Patients who went on to develop long COVID showed more problems with regulation of blood iron levels, including anemia, as soon as 2 weeks after acute infection, suggesting low iron levels may play a role in the chronic condition, according to a new study in Nature Immunology.
The study was based on blood samples from 214 patients collected via the Cambridge Institute of Therapeutic Immunology and Infectious Disease. All participants provided multiple blood samples during and after a COVID-19 infection for 12 months.
The researchers found that long COVID was associated with how quickly inflammation and low iron levels regulated after acute infection. People who took a longer time to demonstrate regulation, and had more severe initial infections, were at an increased risk of long COVID.
Iron dysregulation is common after all infections, the authors explained, as iron is quickly moved out of the bloodstream to avoid becoming a trap for lethal bacteria.
"If this goes on for a long time, there is less iron for red blood cells, so oxygen is transported less efficiently, affecting metabolism and energy production, and for white blood cells, which need iron to work properly," said study author Hal Drakesmith, PhD, from the University of Oxford, in a press release from the University of Cambridge. "The protective mechanism ends up becoming a problem."
Samples showed elevated hepicidin
All study participants were enrolled in August 2020 and were categorized into five groups: Eighteen people with asymptomatic infections (group A), 40 people with mild symptomatic infections (group B), 48 with moderate infections that did not require supplemental oxygenation (group C), 39 people with moderate infections who required supplemental oxygen (group D), and 69 people who had severe infections and required ventilation (group E).
Blood samples were collected for participants during six time period (days 0 to 14, 15 to 30, 31 to 90, 91 to 180, and 181 to 360 post-onset), and compared to serology from COVID-negative healthy controls.
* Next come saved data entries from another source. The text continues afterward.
@[simp] theorem takeReadStops_frame (start : Nat) (s : State) :
    (takeReadStops start s).1.time = s.time ∧ (takeReadStops start s).1.inputs = s.inputs ∧
    (takeReadStops start s).1.geometry = s.geometry ∧ (takeReadStops start s).1.length = s.length ∧
    (takeReadStops start s).1.strobe = s.strobe ∧ (takeReadStops start s).1.motion = s.motion ∧
    (takeReadStops start s).1.plans = s.plans ∧ (takeReadStops start s).1.queue = s.queue ∧
    (takeReadStops start s).1.roll = s.roll ∧ (takeReadStops start s).1.tracker = s.tracker ∧
    (takeReadStops start s).1.stops = s.stops ∧ (takeReadStops start s).1.job = s.job ∧
    (takeReadStops start s).1.ports = s.ports ∧ (takeReadStops start s).1.alerts = s.alerts ∧
    (takeReadStops start s).1.free = s.free ∧ (takeReadStops start s).1.pending = s.pending := by
  unfold takeReadStops
  repeat' split
  all_goals simp [State.refuse]

@[simp] theorem takeJobStart_frame (j : JobFields) (s : State) :
    (takeJobStart j s).1.time = s.time ∧ (takeJobStart j s).1.inputs = s.inputs ∧
    (takeJobStart j s).1.geometry = s.geometry ∧ (takeJobStart j s).1.plans = s.plans ∧
    (takeJobStart j s).1.roll = s.roll ∧ (takeJobStart j s).1.ports = s.ports ∧
    (takeJobStart j s).1.alerts = s.alerts ∧ (takeJobStart j s).1.free = s.free ∧
    (takeJobStart j s).1.pending = s.pending := by
  unfold takeJobStart
  repeat' split
  all_goals simp [State.refuse]

@[simp] theorem takeJobEnd_frame (s : State) :
    (takeJobEnd s).1.time = s.time ∧ (takeJobEnd s).1.inputs = s.inputs ∧ (takeJobEnd s).1.geometry = s.geometry ∧
    (takeJobEnd s).1.length = s.length ∧ (takeJobEnd s).1.strobe = s.strobe ∧ (takeJobEnd s).1.motion = s.motion ∧
    (takeJobEnd s).1.plans = s.plans ∧ (takeJobEnd s).1.roll = s.roll ∧ (takeJobEnd s).1.ports = s.ports ∧
    (takeJobEnd s).1.alerts = s.alerts ∧ (takeJobEnd s).1.free = s.free ∧ (takeJobEnd s).1.pending = s.pending := by
  unfold takeJobEnd
  repeat' split
  all_goals simp [State.refuse]

@[simp] theorem takeSetStart_frame (s : State) :
    (takeSetStart s).1.time = s.time ∧ (takeSetStart s).1.inputs = s.inputs ∧
    (takeSetStart s).1.geometry = s.geometry ∧ (takeSetStart s).1.length = s.length ∧
    (takeSetStart s).1.strobe = s.strobe ∧ (takeSetStart s).1.motion = s.motion ∧
    (takeSetStart s).1.tracker = s.tracker ∧ (takeSetStart s).1.ports = s.ports ∧ (takeSetStart s).1.free = s.free ∧
    (takeSetStart s).1.pending = s.pending := by
  unfold takeSetStart
  repeat' split
  all_goals simp [State.refuse]

@[simp] theorem takeSetClose_frame (s : State) :
    (takeSetClose s).1.time = s.time ∧ (takeSetClose s).1.inputs = s.inputs ∧
    (takeSetClose s).1.geometry = s.geometry ∧ (takeSetClose s).1.length = s.length ∧
    (takeSetClose s).1.strobe = s.strobe ∧ (takeSetClose s).1.motion = s.motion ∧
    (takeSetClose s).1.plans = s.plans ∧ (takeSetClose s).1.tracker = s.tracker ∧
    (takeSetClose s).1.ports = s.ports ∧ (takeSetClose s).1.free = s.free ∧ (takeSetClose s).1.pending = s.pending := by
  unfold takeSetClose
  repeat' split
  all_goals simp [State.refuse]

@[simp] theorem takeReadStatus_frame (s : State) :
    (takeReadStatus s).1.time = s.time ∧ (takeReadStatus s).1.inputs = s.inputs ∧
    (takeReadStatus s).1.geometry = s.geometry ∧ (takeReadStatus s).1.length = s.length ∧
    (takeReadStatus s).1.strobe = s.strobe ∧ (takeReadStatus s).1.motion = s.motion ∧
    (takeReadStatus s).1.plans = s.plans ∧ (takeReadStatus s).1.queue = s.queue ∧
    (takeReadStatus s).1.roll = s.roll ∧ (takeReadStatus s).1.tracker = s.tracker ∧
    (takeReadStatus s).1.stops = s.stops ∧ (takeReadStatus s).1.job = s.job ∧ (takeReadStatus s).1.ports = s.ports ∧
    (takeReadStatus s).1.alerts = s.alerts ∧ (takeReadStatus s).1.free = s.free ∧
    (takeReadStatus s).1.pending = s.pending := by
  simp [takeReadStatus]

@[simp] theorem takeReadQueue_frame (start : Nat) (s : State) :
    (takeReadQueue start s).1.time = s.time ∧ (takeReadQueue start s).1.inputs = s.inputs ∧
    (takeReadQueue start s).1.geometry = s.geometry ∧ (takeReadQueue start s).1.length = s.length ∧
    (takeReadQueue start s).1.strobe = s.strobe ∧ (takeReadQueue start s).1.motion = s.motion ∧
    (takeReadQueue start s).1.plans = s.plans ∧ (takeReadQueue start s).1.queue = s.queue ∧
    (takeReadQueue start s).1.roll = s.roll ∧ (takeReadQueue start s).1.tracker = s.tracker ∧
    (takeReadQueue start s).1.stops = s.stops ∧ (takeReadQueue start s).1.job = s.job ∧
    (takeReadQueue start s).1.ports = s.ports ∧ (takeReadQueue start s).1.alerts = s.alerts ∧
    (takeReadQueue start s).1.free = s.free ∧ (takeReadQueue start s).1.pending = s.pending := by
  unfold takeReadQueue
  repeat' split
  all_goals simp [State.refuse]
For participants who required minimal supplemental oxygen, their levels of C-reactive protein as well as cytokines remained elevated for weeks and months longer than healthy controls or those with mild infections, the authors found. The iron-regulating hormone hepcidin was also elevated in the blood of groups with moderate to severe COVID-19 at day 0 to 14 compared to healthy controls. Elevated hepcidin is a characteristic of inflammatory anemia, or low oxygen in the blood.
"There was little evidence of systemic inflammation or associated disruptions to the iron levels of groups A and B," the authors wrote, referencing the asymptomatic or mildly symptomatic participants.
"Iron dysregulation and hypoxia may sustain a destructive cycle of impaired immune function, poor viral control and inflammation that contributes to tissue-specific and systemic manifestations of severe acute COVID-19, and potential disruption of long-term immune memory," the authors said. Fatigue and exercise intolerance, two hallmark symptoms in long COVID, could be related to poor iron regulation, the authors suggested.
Iron dysregulation and hypoxia may sustain a destructive cycle of impaired immune function.
There could be a role for iron supplementation during the acute phase of COVID-19 infection, the authors said, as well as a role as potential treatment for long COVID.